Collected data

* * * * *

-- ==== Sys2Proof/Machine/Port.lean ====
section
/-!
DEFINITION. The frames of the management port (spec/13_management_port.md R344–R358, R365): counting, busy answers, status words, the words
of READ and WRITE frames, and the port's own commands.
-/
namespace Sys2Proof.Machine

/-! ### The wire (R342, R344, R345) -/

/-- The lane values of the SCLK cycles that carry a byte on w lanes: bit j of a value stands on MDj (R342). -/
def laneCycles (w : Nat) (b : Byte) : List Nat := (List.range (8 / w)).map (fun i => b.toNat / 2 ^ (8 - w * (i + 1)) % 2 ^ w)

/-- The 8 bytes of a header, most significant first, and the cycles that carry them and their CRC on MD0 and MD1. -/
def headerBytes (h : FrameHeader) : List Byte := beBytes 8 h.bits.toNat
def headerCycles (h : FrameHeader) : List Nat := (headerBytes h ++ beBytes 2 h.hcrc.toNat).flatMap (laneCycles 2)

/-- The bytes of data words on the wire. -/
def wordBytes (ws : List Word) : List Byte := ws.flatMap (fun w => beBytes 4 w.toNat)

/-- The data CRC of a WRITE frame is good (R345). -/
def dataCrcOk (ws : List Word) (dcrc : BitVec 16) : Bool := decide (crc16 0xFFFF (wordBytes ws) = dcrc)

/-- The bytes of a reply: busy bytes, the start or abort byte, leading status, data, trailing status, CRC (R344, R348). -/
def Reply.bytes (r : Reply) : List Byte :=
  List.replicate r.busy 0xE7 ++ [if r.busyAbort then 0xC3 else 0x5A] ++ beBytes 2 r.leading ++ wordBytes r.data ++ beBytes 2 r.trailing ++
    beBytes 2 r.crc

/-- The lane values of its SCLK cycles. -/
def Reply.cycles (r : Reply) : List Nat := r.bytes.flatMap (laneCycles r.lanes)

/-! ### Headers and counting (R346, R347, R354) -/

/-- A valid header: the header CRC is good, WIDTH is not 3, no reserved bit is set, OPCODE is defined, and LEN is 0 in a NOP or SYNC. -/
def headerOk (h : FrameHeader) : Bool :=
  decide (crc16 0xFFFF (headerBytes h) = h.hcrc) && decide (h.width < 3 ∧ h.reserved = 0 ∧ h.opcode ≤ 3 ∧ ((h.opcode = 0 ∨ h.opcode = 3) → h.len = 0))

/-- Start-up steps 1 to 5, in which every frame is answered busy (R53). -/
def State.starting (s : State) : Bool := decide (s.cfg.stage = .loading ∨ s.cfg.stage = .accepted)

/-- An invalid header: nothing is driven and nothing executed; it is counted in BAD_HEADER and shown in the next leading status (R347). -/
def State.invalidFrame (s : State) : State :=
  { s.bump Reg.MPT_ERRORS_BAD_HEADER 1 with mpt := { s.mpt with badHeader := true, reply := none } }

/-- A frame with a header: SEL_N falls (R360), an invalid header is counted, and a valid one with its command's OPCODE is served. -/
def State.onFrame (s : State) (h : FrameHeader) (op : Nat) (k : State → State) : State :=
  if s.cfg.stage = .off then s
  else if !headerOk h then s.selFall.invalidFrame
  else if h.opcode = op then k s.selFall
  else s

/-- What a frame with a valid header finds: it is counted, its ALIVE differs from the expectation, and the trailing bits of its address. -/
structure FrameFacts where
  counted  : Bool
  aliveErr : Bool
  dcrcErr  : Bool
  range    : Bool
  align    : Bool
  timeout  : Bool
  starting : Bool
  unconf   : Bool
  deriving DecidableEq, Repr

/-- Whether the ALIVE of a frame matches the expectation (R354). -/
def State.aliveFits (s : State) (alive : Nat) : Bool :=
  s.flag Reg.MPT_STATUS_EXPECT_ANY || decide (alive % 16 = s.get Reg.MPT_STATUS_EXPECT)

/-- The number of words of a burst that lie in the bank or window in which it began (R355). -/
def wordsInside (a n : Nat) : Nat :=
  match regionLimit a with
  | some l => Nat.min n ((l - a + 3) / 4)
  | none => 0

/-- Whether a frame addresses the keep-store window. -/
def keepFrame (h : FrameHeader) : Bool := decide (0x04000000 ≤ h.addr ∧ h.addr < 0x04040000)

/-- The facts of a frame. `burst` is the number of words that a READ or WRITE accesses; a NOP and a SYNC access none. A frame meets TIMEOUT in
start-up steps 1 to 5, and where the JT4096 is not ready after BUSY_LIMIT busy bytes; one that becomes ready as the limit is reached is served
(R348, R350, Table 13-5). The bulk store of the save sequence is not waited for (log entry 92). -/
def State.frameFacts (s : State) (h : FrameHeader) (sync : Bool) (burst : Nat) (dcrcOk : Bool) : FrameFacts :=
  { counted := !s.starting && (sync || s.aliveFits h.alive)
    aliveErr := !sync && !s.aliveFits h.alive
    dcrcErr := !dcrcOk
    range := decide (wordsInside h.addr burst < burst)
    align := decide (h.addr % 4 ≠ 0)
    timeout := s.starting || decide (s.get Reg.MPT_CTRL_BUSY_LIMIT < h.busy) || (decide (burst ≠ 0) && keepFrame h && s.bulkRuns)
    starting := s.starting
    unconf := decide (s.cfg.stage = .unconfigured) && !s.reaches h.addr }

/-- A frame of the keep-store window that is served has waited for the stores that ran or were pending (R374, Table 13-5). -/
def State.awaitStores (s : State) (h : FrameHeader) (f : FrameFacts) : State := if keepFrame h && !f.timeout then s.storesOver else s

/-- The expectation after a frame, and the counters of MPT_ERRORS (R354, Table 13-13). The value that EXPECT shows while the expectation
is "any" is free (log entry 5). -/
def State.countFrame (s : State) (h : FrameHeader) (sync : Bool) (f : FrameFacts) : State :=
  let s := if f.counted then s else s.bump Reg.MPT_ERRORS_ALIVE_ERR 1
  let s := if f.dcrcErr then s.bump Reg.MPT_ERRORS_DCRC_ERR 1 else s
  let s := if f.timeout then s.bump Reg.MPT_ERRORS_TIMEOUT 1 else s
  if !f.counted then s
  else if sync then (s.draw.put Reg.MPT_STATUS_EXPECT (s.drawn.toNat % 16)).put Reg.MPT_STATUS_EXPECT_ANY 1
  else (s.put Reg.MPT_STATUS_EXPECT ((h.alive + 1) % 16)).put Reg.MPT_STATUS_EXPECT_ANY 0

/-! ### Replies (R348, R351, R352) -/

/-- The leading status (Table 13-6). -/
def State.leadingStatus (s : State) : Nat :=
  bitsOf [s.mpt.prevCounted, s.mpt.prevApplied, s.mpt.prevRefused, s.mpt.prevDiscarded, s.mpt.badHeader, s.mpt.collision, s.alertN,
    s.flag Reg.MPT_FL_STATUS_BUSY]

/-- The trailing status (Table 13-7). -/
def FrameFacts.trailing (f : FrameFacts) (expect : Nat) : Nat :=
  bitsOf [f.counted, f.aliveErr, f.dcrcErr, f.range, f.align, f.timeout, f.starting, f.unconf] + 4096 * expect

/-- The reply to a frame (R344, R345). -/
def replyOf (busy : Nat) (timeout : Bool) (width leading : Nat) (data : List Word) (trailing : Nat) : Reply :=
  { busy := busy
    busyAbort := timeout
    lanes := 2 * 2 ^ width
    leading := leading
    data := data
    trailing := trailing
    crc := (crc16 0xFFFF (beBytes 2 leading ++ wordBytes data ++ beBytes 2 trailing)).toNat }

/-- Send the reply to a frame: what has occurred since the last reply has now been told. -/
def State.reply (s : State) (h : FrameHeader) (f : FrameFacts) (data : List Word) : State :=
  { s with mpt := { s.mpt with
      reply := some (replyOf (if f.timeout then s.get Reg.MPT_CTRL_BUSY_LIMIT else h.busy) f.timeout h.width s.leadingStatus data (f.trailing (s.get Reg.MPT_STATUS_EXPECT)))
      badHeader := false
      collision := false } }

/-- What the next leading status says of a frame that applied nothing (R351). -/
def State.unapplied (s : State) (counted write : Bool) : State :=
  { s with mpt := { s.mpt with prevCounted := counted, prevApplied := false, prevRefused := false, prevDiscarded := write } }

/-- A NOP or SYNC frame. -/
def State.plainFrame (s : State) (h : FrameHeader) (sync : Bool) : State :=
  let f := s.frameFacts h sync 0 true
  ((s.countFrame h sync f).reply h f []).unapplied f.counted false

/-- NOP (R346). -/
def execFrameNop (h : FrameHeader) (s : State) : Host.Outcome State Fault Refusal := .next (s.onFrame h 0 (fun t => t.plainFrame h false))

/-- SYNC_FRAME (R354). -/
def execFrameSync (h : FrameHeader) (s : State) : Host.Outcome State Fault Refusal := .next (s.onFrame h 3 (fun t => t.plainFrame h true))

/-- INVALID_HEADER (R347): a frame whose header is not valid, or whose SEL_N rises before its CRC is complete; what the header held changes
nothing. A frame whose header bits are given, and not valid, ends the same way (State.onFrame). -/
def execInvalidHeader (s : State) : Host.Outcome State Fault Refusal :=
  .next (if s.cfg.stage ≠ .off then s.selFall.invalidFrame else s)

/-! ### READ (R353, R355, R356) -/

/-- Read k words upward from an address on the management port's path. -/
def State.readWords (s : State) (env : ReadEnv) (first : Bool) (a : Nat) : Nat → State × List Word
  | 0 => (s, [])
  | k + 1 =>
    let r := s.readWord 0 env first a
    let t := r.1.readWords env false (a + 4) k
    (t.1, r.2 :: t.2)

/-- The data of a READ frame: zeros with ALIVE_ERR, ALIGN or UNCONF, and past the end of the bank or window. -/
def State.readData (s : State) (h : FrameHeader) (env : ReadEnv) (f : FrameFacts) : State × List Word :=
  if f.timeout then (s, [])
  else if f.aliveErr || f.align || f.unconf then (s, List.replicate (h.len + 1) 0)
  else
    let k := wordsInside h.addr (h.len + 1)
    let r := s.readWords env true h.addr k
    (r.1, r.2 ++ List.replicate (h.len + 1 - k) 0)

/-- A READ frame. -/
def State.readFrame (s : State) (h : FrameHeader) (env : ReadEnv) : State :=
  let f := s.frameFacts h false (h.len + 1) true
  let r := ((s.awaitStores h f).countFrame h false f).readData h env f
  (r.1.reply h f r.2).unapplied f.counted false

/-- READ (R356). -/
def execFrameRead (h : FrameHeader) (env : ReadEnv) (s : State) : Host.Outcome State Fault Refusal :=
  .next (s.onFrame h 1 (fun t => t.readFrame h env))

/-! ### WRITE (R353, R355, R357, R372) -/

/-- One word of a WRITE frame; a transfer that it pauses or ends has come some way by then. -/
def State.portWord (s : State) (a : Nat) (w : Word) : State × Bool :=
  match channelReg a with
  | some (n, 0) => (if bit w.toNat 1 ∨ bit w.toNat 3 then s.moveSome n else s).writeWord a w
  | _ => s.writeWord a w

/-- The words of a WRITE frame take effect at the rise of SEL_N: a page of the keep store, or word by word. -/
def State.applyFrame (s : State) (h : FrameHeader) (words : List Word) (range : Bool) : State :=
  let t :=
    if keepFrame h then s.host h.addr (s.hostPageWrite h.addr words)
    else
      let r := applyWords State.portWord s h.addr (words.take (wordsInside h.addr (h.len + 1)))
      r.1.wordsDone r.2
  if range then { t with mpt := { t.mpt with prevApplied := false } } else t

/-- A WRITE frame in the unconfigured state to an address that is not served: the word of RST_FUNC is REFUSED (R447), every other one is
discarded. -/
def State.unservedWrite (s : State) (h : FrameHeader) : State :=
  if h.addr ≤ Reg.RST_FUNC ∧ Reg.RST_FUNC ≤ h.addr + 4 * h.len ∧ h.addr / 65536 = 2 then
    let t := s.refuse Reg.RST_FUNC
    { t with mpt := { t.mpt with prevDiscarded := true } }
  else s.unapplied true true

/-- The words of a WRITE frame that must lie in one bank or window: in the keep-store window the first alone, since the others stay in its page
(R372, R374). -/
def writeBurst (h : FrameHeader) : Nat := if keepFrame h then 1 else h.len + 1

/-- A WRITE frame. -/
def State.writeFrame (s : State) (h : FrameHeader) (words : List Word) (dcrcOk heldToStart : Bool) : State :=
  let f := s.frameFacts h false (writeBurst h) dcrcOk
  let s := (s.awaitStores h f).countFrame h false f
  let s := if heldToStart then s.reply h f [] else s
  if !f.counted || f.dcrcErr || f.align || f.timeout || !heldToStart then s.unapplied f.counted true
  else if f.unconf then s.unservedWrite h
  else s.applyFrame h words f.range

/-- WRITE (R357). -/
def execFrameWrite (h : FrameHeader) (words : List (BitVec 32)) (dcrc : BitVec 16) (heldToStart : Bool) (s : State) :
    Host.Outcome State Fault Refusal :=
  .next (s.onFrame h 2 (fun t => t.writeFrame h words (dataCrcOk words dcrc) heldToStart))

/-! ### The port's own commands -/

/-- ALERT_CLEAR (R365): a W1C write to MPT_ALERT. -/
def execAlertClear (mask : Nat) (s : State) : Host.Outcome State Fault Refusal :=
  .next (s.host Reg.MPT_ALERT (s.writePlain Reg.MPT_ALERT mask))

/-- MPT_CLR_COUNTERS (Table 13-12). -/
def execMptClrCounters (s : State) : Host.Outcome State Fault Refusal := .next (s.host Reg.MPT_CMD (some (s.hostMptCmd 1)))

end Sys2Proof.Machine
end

* * * * *

**WHAT YOU SHOULD DO:** Output the lines above between the one holding "def State.plainFrame (s" and the one holding "let f := s.frameFacts h false (h.len", inclusive, with nothing before or after them.

**ANSWER TO THIS PROBLEM:**
def State.plainFrame (s : State) (h : FrameHeader) (sync : Bool) : State :=
  let f := s.frameFacts h sync 0 true
  ((s.countFrame h sync f).reply h f []).unapplied f.counted false

/-- NOP (R346). -/
def execFrameNop (h : FrameHeader) (s : State) : Host.Outcome State Fault Refusal := .next (s.onFrame h 0 (fun t => t.plainFrame h false))

/-- SYNC_FRAME (R354). -/
def execFrameSync (h : FrameHeader) (s : State) : Host.Outcome State Fault Refusal := .next (s.onFrame h 3 (fun t => t.plainFrame h true))

/-- INVALID_HEADER (R347): a frame whose header is not valid, or whose SEL_N rises before its CRC is complete; what the header held changes
nothing. A frame whose header bits are given, and not valid, ends the same way (State.onFrame). -/
def execInvalidHeader (s : State) : Host.Outcome State Fault Refusal :=
  .next (if s.cfg.stage ≠ .off then s.selFall.invalidFrame else s)

/-! ### READ (R353, R355, R356) -/

/-- Read k words upward from an address on the management port's path. -/
def State.readWords (s : State) (env : ReadEnv) (first : Bool) (a : Nat) : Nat → State × List Word
  | 0 => (s, [])
  | k + 1 =>
    let r := s.readWord 0 env first a
    let t := r.1.readWords env false (a + 4) k
    (t.1, r.2 :: t.2)

/-- The data of a READ frame: zeros with ALIVE_ERR, ALIGN or UNCONF, and past the end of the bank or window. -/
def State.readData (s : State) (h : FrameHeader) (env : ReadEnv) (f : FrameFacts) : State × List Word :=
  if f.timeout then (s, [])
  else if f.aliveErr || f.align || f.unconf then (s, List.replicate (h.len + 1) 0)
  else
    let k := wordsInside h.addr (h.len + 1)
    let r := s.readWords env true h.addr k
    (r.1, r.2 ++ List.replicate (h.len + 1 - k) 0)

/-- A READ frame. -/
def State.readFrame (s : State) (h : FrameHeader) (env : ReadEnv) : State :=
  let f := s.frameFacts h false (h.len + 1) true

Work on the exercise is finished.